# Saiga 12 conversion?



## Wharf Rat (Sep 27, 2007)

Is there a shop within the P'cola general area that does Saiga conversions? Or anyone have a converted one they want to sell?

Also, someone help me understand the laws - if I have a Saiga 12 as it comes out of the box, it's completely legal. As soon as I put a magazine that holds more than 5 in it, I'm illegal? If I add a pistol grip, but still use the stock magazine, I'm illegal?


----------



## JD7.62 (Feb 13, 2008)

Out of the box you can use any mag. However once you add a pistol grip you need to add at least 5 US made parts to make it legal. These parts are identical to the Russian made stuff except for that they are stamped US so its just asinine you have to do it in the first place.

My personal belief is that 922r is only applicable to importers and builders and not the home guys due to the wording but Im no lawyer nor play one on TV and when it comes to guns I ALWAYS err way on the side of caution.

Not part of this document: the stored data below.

-- ==== Sys2Proof/Machine/Ops.lean ====
section
/-! DEFINITION. The shared operations: the transmit set (R12 to R19), the queue's head (R11), REPORT placement and its
events (R42 to R44), fault records (R200), the bridges (R141, R142), the drum (R158, R163, R164) and the grants (R99). -/

namespace Sys2Proof.Machine

/-- What a step answers. -/
abbrev Answer := Host.Outcome State Fault Refusal

/-! ## Bus counters and the receive queue -/

/-- Change the bus counters. -/
def countBus (f : BusCounters → BusCounters) (s : State) : State :=
  s.setBus { s.bus with counters := f s.bus.counters }

def countFraming (s : State) : State := countBus (fun c => { c with framingErrors := bumpTo 255 c.framingErrors }) s
def countFormat (s : State) : State := countBus (fun c => { c with formatErrors := bumpTo 255 c.formatErrors }) s
def countCrc (s : State) : State := countBus (fun c => { c with crcErrors := bumpTo 255 c.crcErrors }) s
def countOverrun (s : State) : State := countBus (fun c => { c with overruns := bumpTo 255 c.overruns }) s
def countCollision (s : State) : State := countBus (fun c => { c with collisions := bumpTo 255 c.collisions }) s
def countLineFault (s : State) : State := countBus (fun c => { c with lineFaults := bumpTo 255 c.lineFaults }) s
def countTxDrop (s : State) : State := countBus (fun c => { c with txDrops := bumpTo 255 c.txDrops }) s
def countAnswerDrop (s : State) : State := countBus (fun c => { c with answerDrops := bumpTo 255 c.answerDrops }) s
def countCfgIgnored (s : State) : State := countBus (fun c => { c with cfgIgnored := bumpTo 255 c.cfgIgnored }) s

/-- The oldest frame leaves the receive queue (R11). -/
def popQueue (s : State) : State := s.setBus { s.bus with queue := s.bus.queue.tail }

/-- The oldest frame, when it is of a kind and not an own-station frame (R11). -/
def headOfKind (kind : FrameKind) (s : State) : Option RxFrame :=
  match s.bus.queue with
  | [] => none
  | f :: _ => if f.kind = kind ∧ f.own = false then some f else none

/-- The oldest frame, when it is an own-station frame (R9 case 4). -/
def headOwn (s : State) : Option RxFrame :=
  match s.bus.queue with
  | [] => none
  | f :: _ => if f.own then some f else none

/-! ## The transmit set -/

/-- The slot of a kind. -/
def Slots.get (x : Slots) : TxKind → Slot
  | .winch => x.winch
  | .report => x.report
  | .beat => x.beat
  | .answer => x.answer

/-- Replace the slot of a kind. -/
def Slots.put (x : Slots) (k : TxKind) (sl : Slot) : Slots :=
  match k with
  | .winch => { x with winch := sl }
  | .report => { x with report := sl }
  | .beat => { x with beat := sl }
  | .answer => { x with answer := sl }

/-- A frame newly held: not committed, attempt number 0, no backoff (R17). -/
def Held.fresh (f : TxFrame) : Held := { frame := f, committed := false, attempts := 0, backoff := none }

/-- The held frame leaves; its successor, if present, becomes the held frame (R13). -/
def Slot.leave (sl : Slot) : Slot :=
  { held := sl.next.map Held.fresh, next := none, withdrawDue := false, discardDue := false }

/-- A placement (R13); the flag says that a frame not yet committed was replaced. -/
def Slot.place (onLine : Bool) (f : TxFrame) (sl : Slot) : Slot × Bool :=
  match sl.held with
  | none => ({ sl with held := some (Held.fresh f) }, false)
  | some h =>
    if h.committed || onLine then ({ sl with next := some f }, sl.next.isSome)
    else ({ sl with held := some { h with frame := f } }, true)

/-- A withdrawal (R14); a frame on the line in its header is settled when the attempt ends. -/
def Slot.withdraw (onLine : Bool) (sl : Slot) : Slot :=
  match sl.held with
  | none => sl
  | some h =>
    if h.committed then { sl with next := none }
    else if onLine then { sl with withdrawDue := true }
    else Slot.empty

/-- RESTART (R22): only a frame on the line stays, to the end of its attempt. -/
def Slot.restart (onLine : Bool) (sl : Slot) : Slot :=
  if onLine then { sl with next := none, discardDue := true } else Slot.empty

/-- An attempt that ends in its header, by lost arbitration or line fault (R16, R14, R22); the flag says that the lost
frame was replaced by its successor. A frame that RESTART discards here is not replaced, though a successor follows it
(log 47). -/
def Slot.lose (sl : Slot) : Slot × Bool :=
  match sl.held with
  | none => (sl, false)
  | some h =>
    if h.committed then (if sl.discardDue then sl.leave else sl, false)
    else if sl.withdrawDue then (Slot.empty, false)
    else if sl.discardDue then (sl.leave, false)
    else match sl.next with
      | none => (sl, false)
      | some f => ({ sl with held := some (Held.fresh f), next := none }, true)

/-- A withdrawal that waited for its attempt removes only the successor once the header has passed (R14). -/
def Slot.passHeader (sl : Slot) : Slot := if sl.withdrawDue then { sl with next := none, withdrawDue := false } else sl

/-- The backoff in bit times after a collision (R17). -/
def backoffBits (serial : BitVec 24) (a : Nat) : Nat := (4 + serial.toNat % 16 + 2 * a) * 10

/-- A collision (R17); the flag says that the frame was dropped at its eighth. -/
def Slot.collide (serial : BitVec 24) (sl : Slot) : Slot × Bool :=
  match sl.passHeader.held with
  | none => (sl, false)
  | some h =>
    if sl.discardDue then (sl.passHeader.leave, false)
    else if 8 ≤ h.attempts + 1 then (sl.passHeader.leave, true)
    else
      ({ sl.passHeader with
          held := some { h with committed := true, attempts := h.attempts + 1
                                backoff := some (backoffBits serial (h.attempts + 1)) } }, false)

/-- Change one slot. -/
def setSlot (k : TxKind) (sl : Slot) (s : State) : State := s.setBus { s.bus with slots := s.bus.slots.put k sl }

/-- The slot whose frame is on the line. -/
def lineKind (s : State) : Option TxKind := s.bus.tx.attempt.map Attempt.kind

/-- Place a payload in its kind's slot; a node without a station number places nothing (R13). -/
def placeFrame (k : TxKind) (payload : List Byte) (s : State) : State :=
  match stationOf s with
  | none => s
  | some n =>
    let r := (s.bus.slots.get k).place (lineKind s = some k) { sender := n, payload }
    if r.2 && k = .answer then countAnswerDrop (setSlot k r.1 s) else setSlot k r.1 s

/-- Withdraw a kind's frames (R14). -/
def withdrawFrame (k : TxKind) (s : State) : State :=
  setSlot k ((s.bus.slots.get k).withdraw (lineKind s = some k)) s

/-- Place an ANSWER (R55). -/
def placeAnswer (asker code : Nat) (result : AnswerResult) (data : List Byte) (s : State) : State :=
  placeFrame .answer (answerPayload asker code result data) s

/-- The frame of the attempt leaves its slot, by completion or by loss to a break (R18, R19). -/
def finishAttempt (s : State) : State :=
  match s.bus.tx.attempt with
  | none => s
  | some a =>
    let s1 := setSlot a.kind (s.bus.slots.get a.kind).passHeader.leave s
    s1.setBus { s1.bus with tx := { s1.bus.tx with attempt := none } }

/-- A break request (R19, R103): the line is driven at once for 30 bit times. -/
def requestBreak (s : State) : State :=
  if s.bus.tx.breakLeft.isSome then s
  else
    let s1 := finishAttempt s
    s1.setBus { s1.bus with tx := { s1.bus.tx with breakLeft := some 30 }, rx := { s1.bus.rx with ownBreak := true } }

/-! ## REPORTs and fault records -/

/-- Place an ordinary REPORT: compose, advance the sequence, restart the timer, clear the held-event mark (R40 to
R44). -/
def placeReport (s : State) : State :=
  let s1 := placeFrame .report (reportPayload s) s
  s1.setNode { s1.node with sequence := (s1.node.sequence + 1) % 16, reportTimer := some 0, sinceReport := some 0
                            heldEvent := false }

/-- Raise an immediate-report event; it is acted on when the step ends (R43, log 12). -/
def raiseEvent (e : ReportEvent) (s : State) : State :=
  if eventSelected s e && reportsNow s then s.setNode { s.node with eventDue := true } else s

/-- The end of a step: events raised in it place one REPORT at once, or set the held-event mark within 5 ms of the last
placement (R43). -/
def settle (s : State) : State :=
  if s.node.eventDue then
    let s1 := s.setNode { s.node with eventDue := false }
    match s.node.sinceReport with
    | none => placeReport s1
    | some t => if 5 ≤ t then placeReport s1 else s1.setNode { s1.node with heldEvent := true }
  else s

/-- A step that ends in a next state, its events settled. -/
def done (s : State) : Answer := .next (settle s)

/-- Add a fault record with a given node state (R200). -/
def addFaultIn (st : NodeState) (kind : FaultKind) (output : FaultOutput) (detail : Int) (s : State) : State :=
  let r : FaultRecord := { kind, output, state := st, uptime := s.node.uptime, detail := clampInt (-32768) 32767 detail }
  raiseEvent .faultAdded (s.setMonitor { s.monitor with faults := (r :: s.monitor.faults).take 8 })

/-- Add a fault record in the present node state. -/
def addFault (kind : FaultKind) (output : FaultOutput) (detail : Int) (s : State) : State :=
  addFaultIn s.node.state kind output detail s

/-- Place a conflict notice and restart its 500 ms interval (R32). -/
def placeNotice (s : State) : State :=
  match s.node.conflict, stationOf s with
  | some c, some _ =>
    let s1 := placeFrame .report (noticePayload s.node.serial c.refused c.strapCode) s
    s1.setNode { s1.node with noticeTimer := some 0 }
  | _, _ => s

/-! ## Bridges -/

/-- Write the next setting of bridge A (R141). -/
def writeBridgeA (mode : BridgeMode) (duty : Nat) (s : State) : State :=
  s.setBridgeA { s.bridgeA with next := ⟨mode, duty⟩ }

/-- Write the next setting of bridge B (R120). -/
def writeBridgeB (mode : BridgeMode) (duty : Nat) (s : State) : State :=
  s.setBridgeB { s.bridgeB with next := ⟨mode, duty⟩ }

/-- A setting both active and next at once; one that finds the bridge already in it leaves no setting (R142). -/
def Bridge.force (b : Bridge) (mode : BridgeMode) (duty : Nat) : Bridge :=
  { next := ⟨mode, duty⟩, active := ⟨mode, duty⟩, left := b.left
    atOnce := if b.active = ⟨mode, duty⟩ then b.atOnce else b.active :: b.atOnce, used := b.used || drivesMode mode }

/-- The next setting becomes active at a PWM period boundary (R141). -/
def Bridge.boundary (b : Bridge) : Bridge :=
  { next := b.next, active := b.next, left := b.active, atOnce := [], used := b.used || drivesMode b.next.mode }

/-- Bridge A at once, without waiting for a boundary. -/
def forceBridgeA (mode : BridgeMode) (duty : Nat) (s : State) : State := s.setBridgeA (s.bridgeA.force mode duty)

/-- Bridge B at once. -/
def forceBridgeB (mode : BridgeMode) (duty : Nat) (s : State) : State := s.setBridgeB (s.bridgeB.force mode duty)

/-- Each immediate change also sets the ramped throttle and the integrator to 0 (R142). -/
def zeroDrive (s : State) : State := s.setDrive { s.drive with ramped := 0, integrator := 0 }

/-- Bridge A to its safe hold at once; any trip wait ends (R27, R142, R144). -/
def holdBridgeA (s : State) : State :=
  forceBridgeA (safeModeA s) 0 (zeroDrive (s.setDrive { s.drive with tripWait := none }))

/-- Bridge A to BRAKE at once; a withdrawal keeps its hold (R142, R158, R162). A trip wait goes on (log 18). -/
def brakeBridgeA (s : State) : State := forceBridgeA (safeModeA s) 0 (zeroDrive s)

/-- Bridge A at SHUTDOWN: BRAKE at once, but a trip wait leaves it OFF (R146). -/
def shutBridgeA (s : State) : State := if s.drive.tripWait.isSome then zeroDrive s else brakeBridgeA s

/-- The marks of use and of ceiling cuts start afresh: at each budget tick and when the supervisor starts or stops (R97,
R106). -/
def clearMarks (s : State) : State :=
  let s1 := (s.setBridgeA { s.bridgeA with used := drivesMode s.bridgeA.active.mode }).setBridgeB
    { s.bridgeB with used := drivesMode s.bridgeB.active.mode }
  let s2 := (s1.setDrive { s1.drive with limited := false }).setSteer { s1.steer with limited := false }
  s2.setWinch { s2.winch with drumLimited := false, solenoidLimited := false }

/-- Bridge B OFF at once, the actuator loop suspended (R120). -/
def offBridgeB (s : State) : State :=
  let s1 := forceBridgeB .off 0 s
  s1.setSteer { s1.steer with loop := false }

/-! ## The drum -/

/-- Place a WINCH frame and restart its timer (R164). -/
def placeWinch (s : State) : State :=
  let s1 := placeFrame .winch (winchPayload s) s
  s1.setWinch { s1.winch with winchTimer := some 0 }

/-- A drum state in which an operation runs. -/
def isRunningDrum : DrumState → Bool
  | .haulIn => true
  | .payOut => true
  | .braked => false
  | .engaging => false
  | .stalled => false
  | .atLimitIn => false
  | .atLimitOut => false
  | .freespool => false
  | .withdrawn => false

/-- Change the drum state: the stall window closes, the cap clears outside HAUL_IN, the integrator starts at 0 in HAUL_IN
and PAY_OUT; a change places a WINCH frame and is an immediate-report event (R157, R159, R164, R165). -/
def setDrum (d : DrumState) (s : State) : State :=
  if s.winch.drum = d then s
  else
    let cap := if d = .haulIn then s.winch.cap else none
    let integrator := if isRunningDrum d then 0 else s.winch.integrator
    let s1 := s.setWinch { s.winch with drum := d, stallWindow := none, cap, integrator, engageTimer := none }
    let s2 := if isServing s1.node.state && roleOf s1 = .winch then placeWinch s1 else s1
    raiseEvent .drumChange s2

/-- The log record of an operation ending now (R163). -/
def logOf (r : OperationRecord) (reason : EndReason) (s : State) : LogRecord :=
  { dir := r.dir, latency := r.firstEdge.map fun t => t - r.start, duration := min 65535 (s.now - r.start)
    peak := r.peak, lineOut := s.winch.lineOut / 100, reason }

/-- Close the operation record: logged from HAUL_IN and PAY_OUT, discarded from ENGAGING (R158, R163). -/
def closeOperation (reason : EndReason) (s : State) : State :=
  match s.winch.op with
  | none => s
  | some r =>
    if isRunningDrum s.winch.drum then
      s.setWinch { s.winch with op := none, log := (logOf r reason s :: s.winch.log).take 4 }
    else s.setWinch { s.winch with op := none }

/-- End an operation into a drum state, with BRAKE at once (R158). -/
def endOperation (reason : EndReason) (d : DrumState) (s : State) : State :=
  setDrum d (brakeBridgeA (closeOperation reason s))

/-- R162: the drum enters BRAKED from every state but WITHDRAWN, bridge B OFF. -/
def releaseDrum (reason : EndReason) (s : State) : State :=
  if roleOf s = .winch then
    let s1 := offBridgeB (closeOperation reason s)
    if s1.winch.drum = .withdrawn then s1 else setDrum .braked s1
  else s

/-! ## The power supervisor's grants -/

/-- The grants of an allowance in the order of Table 5-6 (R99). -/
def divideGrants (allowance : Nat) (d : Consumers) : Consumers :=
  let b := min d.bridgeB allowance
  let r := min d.required (allowance - b)
  let a := min d.bridgeA (allowance - b - r)
  { bridgeB := b, required := r, bridgeA := a, aux := min d.aux (allowance - b - r - a) }

/-- The allowance and every grant become 0 at once (R96). -/
def dropAllowance (s : State) : State := s.setPower { s.power with allowance := 0, grants := Consumers.zero }

/-- THERMAL_WARN is raised: an allowance above the reduced cap is lowered, the grants divided again (R96). -/
def lowerAllowance (s : State) : State :=
  if allowanceCap s < s.power.allowance then
    s.setPower { s.power with allowance := allowanceCap s, grants := divideGrants (allowanceCap s) s.power.demands }
  else s

/-- The ceiling of a consumer at its tick: down 50 when the current exceeds the grant, else up 10 (R124, R137, R160). -/
def moveCeiling (current grant ceiling : Nat) : Nat :=
  if grant < current then ceiling - 50 else min 1000 (ceiling + 10)

end Sys2Proof.Machine
end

Also there is zero case law on this as no one has ever been prosecuted but who wants to be the first?

A basic conversion is very simple and can be done with some tools we all have at home and a can of BBQ paint.


----------



## Joker31 (Dec 7, 2007)

Ditto what JD said! Although I've never owned a Saiga 12...I've looked into it a number of times. I found a lot of good advice on the Saiga 12 forum on keeping 922r compliant with little effort. Not sure it's that big of a deal.....but I also tend to be on the safe side. 

Jerry


----------



## TURTLE (May 22, 2008)

Wharf Rat said:


> Is there a shop within the P'cola general area that does Saiga conversions? Or anyone have a converted one they want to sell?
> 
> Also, someone help me understand the laws - if I have a Saiga 12 as it comes out of the box, it's completely legal. As soon as I put a magazine that holds more than 5 in it, I'm illegal? If I add a pistol grip, but still use the stock magazine, I'm illegal?


*PM sent*


----------